Source data:
-- ==== Sys2Proof/Tests/Slice0.lean ====
section
/-! SUPPORT. Tests whose expected results come from the spec's text (95_test_vectors.md and the rules' own examples), and for each
statement with hypotheses a concrete state that meets them. -/

namespace Sys2Proof.Tests

open Sys2Proof.Machine

/-! ### Small states and inputs -/

/-- The state that a step or a command answers. -/
def stateOf : Host.Outcome State Fault Refusal → Option State
  | .next s => some s
  | .fault _ => none
  | .refused _ => none

/-- Registers from their three numbers. -/
def regs (a b c : Nat) : Regs := ⟨BitVec.ofNat 19 a, BitVec.ofNat 22 b, BitVec.ofNat 23 c⟩

/-- An initialised, idle block with the ready registers of T7 (K = 0x0123456789ABCDEF). -/
def ready : State :=
  { State.reset with regs := regs 0x304E6 0x1913D2 0x6546EB, initialized := true, key := 0x0123456789ABCDEF#64 }

/-- A block in the mixing phase, three ticks into T2's key. -/
def mixing : State := { State.reset with phase := .mix, j := 3#7, key := 0x1223456789ABCDEF#64 }

/-- A block on its last mixing tick. -/
def mixingLast : State := { mixing with j := 63#7 }

/-- A block in its last warm-up tick. -/
def warming : State := { State.reset with phase := .warm, j := 99#7, regs := regs 0x00100 0x400 0, key := 1#64 }

/-- A block producing keystream: two bits to go, the registers of U5's first row. -/
def producing : State :=
  { State.reset with phase := .gen, rem := 2, regs := regs 1 0 0, initialized := true, sent := [true] }

/-- Port inputs that offer a command and take a bit where one is offered. -/
def offer (op : Opcode) (key : Key) (count : Nat) : Inputs :=
  { rst := false, cmdValid := true, cmd := ⟨op, key, count⟩, ksReady := true }

/-- Port inputs with rst = 1. -/
def resetInputs : Inputs := { quietInputs with rst := true }

/-- Port inputs that take a bit and offer no command. -/
def takeInputs : Inputs := { quietInputs with ksReady := true }

/-- s with one host tick to come. -/
def withTick (s : State) (p : Inputs) : State := { s with moves := [.tick p] }

/-- s with one whole command to come. -/
def withCommand (s : State) (op : Opcode) (key : Key) (count : Nat) : State :=
  { s with moves := [.command ⟨op, key, count⟩] }

/-- The code points of a line, from its characters. -/
def line (cs : List Char) : List Nat := cs.map Char.toNat

/-! ### Well-formedness -/

/-- R61: C <= 2^COUNT_WIDTH - 1, so 256 does not fit 8 wires, and 255 does. -/
theorem test_next_out_of_range_is_ill_formed :
    (Instr.next 256).wellFormed 8 = false ∧ (Instr.next 255).wellFormed 8 = true := by decide

/-- R10: COUNT_WIDTH = 0 is not legal. -/
theorem test_width_zero_is_illegal : ¬ Config.LegalWidth 0 := by decide

/-! ### Decoding, from words written out bit by bit (R59, R60) -/

/-- NOP: op = 0b0000, with every don't-care bit 1: CW = {8 ones, 64 ones, 0000}. -/
theorem test_decode_nop : decodeWord 8 0xFFFFFFFFFFFFFFFFFF0 = .ok .nop := by rfl
/-- INIT: op = 0b0001, key = CW[67:4]; P5's INIT 0x1. -/
theorem test_decode_init : decodeWord 8 0x0000000000000000011 = .ok (.init 1#64) := by rfl
/-- INIT takes all 64 key bits and none of count: K = 0x8000000000000000 stands in CW[67]. -/
theorem test_decode_init_top_bit : decodeWord 8 0xFF80000000000000001 = .ok (.init 0x8000000000000000#64) := by rfl
/-- NEXT: op = 0b0010, count = CW[75:68]; the largest count. -/
theorem test_decode_next : decodeWord 8 0xFF00000000000000002 = .ok (.next 255) := by rfl
/-- The same word shape at COUNT_WIDTH = 16: count = CW[83:68]. -/
theorem test_decode_next_wide : decodeWord 16 0x012300000000000000002 = .ok (.next 0x123) := by rfl
/-- The thirteen reserved opcodes. -/
theorem test_decode_reserved :
    (List.range 13).map (fun n => decodeTableWord 8 (n + 3)) =
      [some .reserved3, some .reserved4, some .reserved5, some .reserved6, some .reserved7, some .reserved8,
       some .reserved9, some .reservedA, some .reservedB, some .reservedC, some .reservedD, some .reservedE,
       some .reservedF] := by decide
/-- A number of 77 bits is no command word for COUNT_WIDTH = 8. -/
theorem test_decode_too_wide : decodeWord 8 0x10000000000000000000 = .error .wordTooWide := by rfl
/-- P3's listing words, encoded: CW = {count, key, op}. -/
theorem test_encode_listing :
    encode (.init 0x0123456789ABCDEF#64) = 0x000123456789ABCDEF1 ∧ encode (.next 8) = 0x0800000000000000002 ∧
    encode .reserved5 = 0x5 := by decide
/-- No two rows of the opcode table match one word. -/
theorem test_rows_do_not_overlap : opcodeTable.Pairwise fun a b => a.pattern &&& b.mask ≠ b.pattern &&& a.mask := by
  decide

/-! ### The datapath vectors U1 to U5 -/

theorem test_u1_r1 :
    [0x7FFFF, 0x40000, 0x02000, 0x00100, 0x00001].map (fun n => (fb1 (BitVec.ofNat 19 n), adv1 (BitVec.ofNat 19 n))) =
      [(false, 0x3FFFF#19), (true, 0x60000#19), (true, 0x41000#19), (false, 0x00080#19), (false, 0#19)] := by
  decide +kernel
theorem test_u1_r2 :
    [0x3FFFFF, 0x200000, 0x100000, 0x300000, 1].map (fun n => (fb2 (BitVec.ofNat 22 n), adv2 (BitVec.ofNat 22 n))) =
      [(false, 0x1FFFFF#22), (true, 0x300000#22), (true, 0x280000#22), (false, 0x180000#22), (false, 0#22)] := by
  decide +kernel
theorem test_u1_r3 :
    [0x7FFFFF, 0x000080, 0x400000, 0x700080, 1].map (fun n => (fb3 (BitVec.ofNat 23 n), adv3 (BitVec.ofNat 23 n))) =
      [(false, 0x3FFFFF#23), (true, 0x400040#23), (true, 0x600000#23), (false, 0x380040#23), (false, 0#23)] := by
  decide +kernel
theorem test_u2_select :
    [regs 0 0 0, regs 0 0 0x400, regs 0 0x400 0, regs 0 0x400 0x400, regs 0x100 0 0, regs 0x100 0 0x400,
     regs 0x100 0x400 0, regs 0x100 0x400 0x400].map clockTick =
    [regs 0 0 0, regs 0 0 0x400, regs 0 0x400 0, regs 0 0x200 0x400, regs 0x100 0 0, regs 0x80 0 0x400,
     regs 0x80 0x400 0, regs 0x80 0x400 0x400] := by decide +kernel
theorem test_u3_mix :
    mixTick true (regs 0 0 0) = regs 0x40000 0x200000 0x400000 ∧
    mixTick false (regs 0x7FFFF 0x3FFFFF 0x7FFFFF) = regs 0x3FFFF 0x1FFFFF 0x3FFFFF ∧
    mixTick true (regs 0x7FFFF 0x3FFFFF 0x7FFFFF) = regs 0x7FFFF 0x3FFFFF 0x7FFFFF ∧
    mixTick true (regs 0x40000 0x200000 0x400000) = regs 0x20000 0x100000 0x200000 := by decide +kernel
theorem test_u4_warm :
    warmTick (regs 0x00100 0x400 0) = regs 0x00080 0x400 0 ∧
    warmTick (regs 0x40000 0x200000 0x400000) = regs 0x60000 0x200000 0x400000 ∧
    warmTick (regs 0 0x400 0x400) = regs 0 0x200 0x400 := by decide +kernel
/-- The second row: z is taken before clocking. -/
theorem test_u5_outbit :
    [regs 1 0 0, regs 1 1 1, regs 0x100 0x400 0, regs 0x7FFFF 0x3FFFFF 0x7FFFFF, regs 0x40000 0x200000 0x400000].map
      outBit = [true, true, false, true, false] := by decide +kernel
/-- T2: the first eight key bits of K = 0x1223456789ABCDEF, and the registers after them. -/
theorem test_t2_mixing :
    (keySequence 0x1223456789ABCDEF#64).take 8 = [false, false, false, true, false, false, true, false] ∧
    mixSequence ((keySequence 0x1223456789ABCDEF#64).take 8) zeroRegs = regs 0x2C000 0x060000 0x2C0000 := by
  decide +kernel
/-- T4: mixed registers of K = 0x8000000000000000. -/
theorem test_t4_mixed :
    mixSequence (keySequence 0x8000000000000000#64) zeroRegs = regs 0x18273 0x2DB6DB 0x1B6C1B := by decide +kernel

Exercise objective: Return, with no change at all, every line in the entries above from the line containing "mixTick true (regs 0x40000" through the line containing "[regs 1 0 0, regs".

Worked solution:
    mixTick true (regs 0x40000 0x200000 0x400000) = regs 0x20000 0x100000 0x200000 := by decide +kernel
theorem test_u4_warm :
    warmTick (regs 0x00100 0x400 0) = regs 0x00080 0x400 0 ∧
    warmTick (regs 0x40000 0x200000 0x400000) = regs 0x60000 0x200000 0x400000 ∧
    warmTick (regs 0 0x400 0x400) = regs 0 0x200 0x400 := by decide +kernel
/-- The second row: z is taken before clocking. -/
theorem test_u5_outbit :
    [regs 1 0 0, regs 1 1 1, regs 0x100 0x400 0, regs 0x7FFFF 0x3FFFFF 0x7FFFFF, regs 0x40000 0x200000 0x400000].map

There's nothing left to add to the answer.